For a few uni/personal projects I noticed the same about Langchain: it's good at helping you use up tokens. The other use case, quickly switching between models, is a very valid reason still. However, I've recently started playing with OpenRouter which seems to abstract the model nicely.
I think we now know, collectively, a lot more about what’s annoying/hard about building LLM features than we did when LangChain was being furiously developed.
And some things we thought would be important and not-easy, turned out to be very easy: like getting GPT to give back well-formed JSON.
So I think there’s lots of room.
One thing LangChain is doing now that solves something that IS very hard/annoying is testing.

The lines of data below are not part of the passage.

/-- UNLOAD_MODEL (R81): a loaded handle is marked and waits for its live requests; any other handle
completes at once with REFUSED_MODEL 0x01. -/
def execUnloadModel (p : BitVec 7) (q : BitVec 3) (d : BitVec 1024) (s : State) : Outcome State Fault Refusal :=
  let p := p.toNat
  let q := q.toNat
  let h := dfield d 0x04 0 16
  .next (if s.servable p q 0x05 d then
    s.serve p q d (.unload h) fun t n =>
      match t.model p h with
      | some m =>
        if m.st = .loaded then t.setModel { m with st := .unloading }
        else if m.st = .unloading then t
        else t.complete p n (completion (descTag d) q stRefusedModel 0x01 0 0 0)
      | none => t.complete p n (completion (descTag d) q stRefusedModel 0x01 0 0 0)
  else s)

/-! ### Output rings (R71 to R73, R83) -/

/-- The token record of record number `i` (04, Output rings): phase, last, token ID; it goes to slot
i mod depth. -/
def tokenWord (i depth : Nat) (last : Bool) (token : BitVec 18) : Word :=
  BitVec.ofNat 32 ((if i / depth % 2 = 0 then 2 ^ 31 else 0) + (if last then 2 ^ 30 else 0) + token.toNat)

/-- Token records that are owed written while the ring has room: record i only while i − consumed is
below the depth (R73). Each counts on the EQ of the request's SQ (R75). -/
def State.writeTokens (s : State) (r : Req) : List (BitVec 18 × Bool) → State × Req
  | [] => (s, { r with owed := [] })
  | (t, last) :: rest =>
    let depth := 2 ^ r.d.outLog2
    if r.written < depth + r.consumed then
      let addr := r.d.outAddr + BitVec.ofNat 64 (4 * (r.written % depth))
      let s1 := s.emit (.token r.part r.tag addr (tokenWord r.written depth last t))
      let s2 := s1.moderate (4 * r.part + s1.eqOf r.part r.sq) false
      s2.writeTokens { r with written := r.written + 1 } rest
    else (s, { r with owed := (t, last) :: rest })

/-- OUTPUT_RING_REREAD (R73, R83): before a record that would overrun the ring, and every 10 µs while it stays full, the
consumed count is read, and records that fit are written; a PCIe error completes the request with FAULT_MEMORY 0x01. -/
def execOutputRingReread (p : BitVec 7) (tag : BitVec 64) (consumed : HostRead Word) (s : State) :
    Outcome State Fault Refusal :=
  .next (match s.req p.toNat tag with
    | none => s
    | some r =>
      if r.active && decide (r.owed ≠ []) && (!r.ringFull || decide (r.lastRead + 1000 ≤ s.tick)) then
        let s0 := s.emit (.hostRead (r.part + 1) (r.d.outAddr + BitVec.ofNat 64 (4 * 2 ^ r.d.outLog2)) 4)
        match consumed with
        | none => s0.fail r stFaultMemory 0x01
        | some c =>
          let (s1, r1) := s0.writeTokens { r with consumed := c.toNat, lastRead := s.tick } r.owed
          s1.setReq { r1 with ringFull := decide (r1.owed ≠ []) }
      else s)

/-! ### Moderation (R75) -/

/-- The timer of event queue `q` has run out: mod_time µs since the first counted record. -/
def State.modDue (s : State) (q : Nat) : Bool :=
  match (s.eq q).since with
  | none => false
  | some t => decide (s.fld (eqCfgKey q) 11 0 ≠ 0) && decide (t + 100 * s.fld (eqCfgKey q) 11 0 ≤ s.tick)
      && s.bit (eqCfgKey q) 30

/-- MODERATION_TIMER: the EQ's vector is signalled, and count and timer are reset. -/
def execModerationTimer (eq : Option (BitVec 7 × BitVec 2)) (s : State) : Outcome State Fault Refusal :=
  let q := match eq with
    | some (p, e) => 4 * p.toNat + e.toNat
    | none => 512
  .next (if s.modDue q then
    (s.setEq q { s.eq q with count := 0, since := none }).signal (eqVector q) else s)

end Sys2Proof.Machine
end

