def Mac.op (w : Mac) : Nat := dfield w 0 0 8
def Mac.last (w : Mac) : Bool := decide (dfield w 1 4 1 = 1)
def Mac.stepEnd (w : Mac) : Bool := decide (dfield w 1 3 1 = 1)
def Mac.sync (w : Mac) : Bool := decide (dfield w 1 2 1 = 1)
def Mac.rel (w : Mac) : Bool := decide (dfield w 1 1 1 = 1)
def Mac.acq (w : Mac) : Bool := decide (dfield w 1 0 1 = 1)
def Mac.fmtA (w : Mac) : Nat := dfield w 2 4 4
def Mac.fmtB (w : Mac) : Nat := dfield w 2 0 4
def Mac.fmtC (w : Mac) : Nat := dfield w 3 4 4
def Mac.bSingle (w : Mac) : Bool := decide (dfield w 3 0 1 = 1)
def Mac.yardMask (w : Mac) : Nat := dfield w 4 0 8
def Mac.kSplit (w : Mac) : Nat := dfield w 5 0 8
def Mac.epi (w : Mac) : Nat := dfield w 6 0 8
/-- The source of bound `i`: M, N, K, batch. -/
def Mac.bsrc (w : Mac) (i : Nat) : Nat := dfield w 7 (2 * i) 2
/-- The field of bound `i`. -/
def Mac.bound (w : Mac) (i : Nat) : Nat := if i = 3 then dfield w 0x14 0 16 else dfield w (8 + 4 * i) 0 32
def Mac.grp (w : Mac) : Nat := dfield w 0x16 0 8
def Mac.boundAddr (w : Mac) : Nat := dfield w 0x18 0 64
def Mac.u16 (w : Mac) (off : Nat) : Nat := dfield w off 0 16
def Mac.u8 (w : Mac) (off : Nat) : Nat := dfield w off 0 8
def Mac.u32 (w : Mac) (off : Nat) : Nat := dfield w off 0 32
def Mac.u64 (w : Mac) (off : Nat) : Nat := dfield w off 0 64

/-- An operand descriptor (12 Table 12.4). -/
structure Operand where
  base : Nat
  ld : Nat
  bstride : Nat
  sram : Bool
  trans : Bool
  plist : Bool
  deriving DecidableEq, Repr

/-- The operand descriptor at an offset of a macro. -/
def Mac.operand (w : Mac) (off : Nat) : Operand where
  base := w.u64 off
  ld := w.u32 (off + 8)
  bstride := w.u32 (off + 0xC)
  sram := decide (dfield w (off + 0x10) 2 1 = 1)
  trans := decide (dfield w (off + 0x10) 1 1 = 1)
  plist := decide (dfield w (off + 0x10) 0 1 = 1)

/-- The bits of an operand descriptor that are used; trans only in op_b. -/
def operandUsed (off : Nat) (trans : Bool) : List (Nat × Nat × Nat) :=
  [(off, 0, 64), (off + 8, 0, 32), (off + 0xC, 0, 32), (off + 0x10, 0, 1), (off + 0x10, 2, 1)]
    ++ (if trans then [(off + 0x10, 1, 1)] else [])

/-- The bits of a macro that its op uses (12 Tables 12.2, 12.3; 13 Table 13.3; 14 Table 14.8; 18 Table
18.6). -/
def macUsed (op : Nat) : List (Nat × Nat × Nat) :=
  let head := [(0, 0, 8), (1, 0, 5)]
  if op = 1 then
    head ++ [(2, 0, 8), (3, 4, 4), (3, 0, 1), (4, 0, 32), (8, 0, 96), (0x14, 0, 24), (0x18, 0, 64)]
      ++ operandUsed 0x20 false ++ operandUsed 0x38 true ++ operandUsed 0x50 false
      ++ [(0x68, 0, 64), (0x70, 0, 72)]
  else if op = 2 then
    head ++ [(2, 4, 4), (3, 4, 4), (7, 0, 4), (7, 6, 2), (8, 0, 64), (0x14, 0, 16), (0x18, 0, 64)]
      ++ operandUsed 0x20 false ++ operandUsed 0x50 false
  else if op = 3 then
    head ++ [(4, 0, 2), (5, 0, 8), (6, 0, 2), (7, 4, 2), (7, 0, 3), (8, 0, 4), (9, 0, 24), (0xC, 0, 64), (0x14, 0, 16),
      (0x18, 0, 64)] ++ operandUsed 0x20 false ++ operandUsed 0x38 false ++ operandUsed 0x50 false ++ operandUsed 0x68 false
  else if op = 4 then
    head ++ [(4, 0, 4), (5, 0, 16), (7, 6, 2), (8, 0, 8), (9, 0, 2), (0xC, 0, 160)]
      ++ operandUsed 0x20 false ++ operandUsed 0x38 false ++ operandUsed 0x50 false ++ operandUsed 0x68 false
  else if op = 5 then [(0, 0, 8), (8, 0, 64)]
  else
    head ++ [(4, 0, 8), (5, 4, 4), (5, 0, 3), (6, 0, 16), (8, 0, 64), (0x10, 0, 8), (0x11, 0, 2), (0x14, 0, 32)]
      ++ operandUsed 0x20 false ++ operandUsed 0x38 false

/-- A reserved bit of a macro is set. -/
def macReserved (w : Mac) : Bool :=
  let mask := ((macUsed w.op).map fun x => (2 ^ x.2.2 - 1) * 2 ^ (8 * x.1 + x.2.1)).sum
  decide (w.toNat &&& (2 ^ 1024 - 1 - mask) ≠ 0)

/-- Bytes of an element of a format code (12 Table 12.2). -/
def fmtBytes (f : Nat) : Nat := if f ≤ 2 then 1 else if f ≤ 4 then 2 else 4

/-- A pair that Table 11.5 lists (11 R244), and its K chunk. -/
def pairOk (a b : Nat) : Bool :=
  (decide (a ≤ 1) && decide (b ≤ 1)) || (decide (a = 2) && decide (b = 2))
    || (decide (a = 3) && (decide (b = 3) || decide (b ≤ 1))) || (decide (a = 4) && decide (b = 4))
def kChunk (a : Nat) : Nat := if a ≤ 2 then 32 else 16

/-- Ones of a mask of at most 8 bits. -/
def popcount (n : Nat) : Nat := ((List.range 8).filter fun i => n.testBit i).length

/-- The tile rules of Table 12.6 that are checked at load. -/
def tileOk (w : Mac) : Bool :=
  let mt := w.u16 0x68; let nt := w.u16 0x6A; let kt := w.u16 0x6C
  let ms := w.u16 0x70; let ns := w.u16 0x72; let ks := w.u16 0x74
  let ea := fmtBytes w.fmtA
  let eb := fmtBytes w.fmtB
  let kc := kChunk w.fmtA
  let oy := w.u8 0x78
  [mt, nt, ms, ns].all (fun x => decide (x % 32 = 0) && decide (0 < x))
    && [kt, ks].all (fun x => decide (x % kc = 0) && decide (0 < x)) && decide (ns ≤ 256)
    && decide (mt % ms = 0) && decide (nt % ns = 0) && decide (kt % ks = 0)
    && decide (w.u8 0x6E ≤ 5) && decide (w.u8 0x76 ≤ 5) && (decide (oy = 1) || decide (oy = 4))
    && (decide (oy ≠ 4) || decide (ms / 32 * (ns / 32) ≤ 8))
    && decide (ks * ns * eb ≤ if w.bSingle then 524288 else 262144)
    && decide (2 * (if (w.operand 0x20).sram then 0 else mt * kt * ea)
        + 2 * (if (w.operand 0x38).sram then 0 else kt * nt * eb) ≤ w.u8 0x77 * 0x200000)
    && (decide (w.kSplit ≤ 1) || decide (w.epi ≠ 0xFF))

/-- The check of a GEMM macro under a demand (12 R262, R264); 0 when it passes. -/
def gemmCheck (d : Demand) (w : Mac) : Nat :=
  if 4 < w.fmtA ∨ 4 < w.fmtB ∨ 6 < w.fmtC ∨ macReserved w = true ∨ (List.range 4).any (fun i => decide (w.bsrc i = 3))
      ∨ w.grp = 0 then 0x14
  else if pairOk w.fmtA w.fmtB = false
      ∨ (w.epi = 0xFF ∧ w.fmtC ≠ (if w.fmtA = 2 then 6 else 5)) ∨ (w.epi ≠ 0xFF ∧ (w.fmtC = 2 ∨ w.fmtC = 6)) then 0x15
  else if tileOk w = false then 0x16
  else if w.yardMask = 0 ∨ 2 ^ d.yards ≤ w.yardMask ∨ d.banks < w.u8 0x6F + w.u8 0x77 ∨ w.kSplit = 0 ∨ 8 < w.kSplit
      ∨ popcount w.yardMask % w.kSplit ≠ 0 then 0x17
  else 0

I spent 30 minutes yesterday re-running a slow prompt because 1 in 5 runs would produce weird output. Each tweak to the prompt, I had to run at least 10 times to be reasonably sure it was an improvement.
It can be faster and more effective to fallback to a smaller model (gpt3.5 or haiku), the weakness of the prompt will be more obvious on a smaller model and your iteration time will be faster
Do different versions react to prompts in the same way? I imagined the prompt would be tailored to the quirks of a particular version rather than naturally being stably optimal across versions.
I suppose that is one of the benefits of using a local model, that it reduces model risk. I.e., given a certain prompt, it should always reply in the same way. Using a hosted model, operationally you don't have that control over model risk.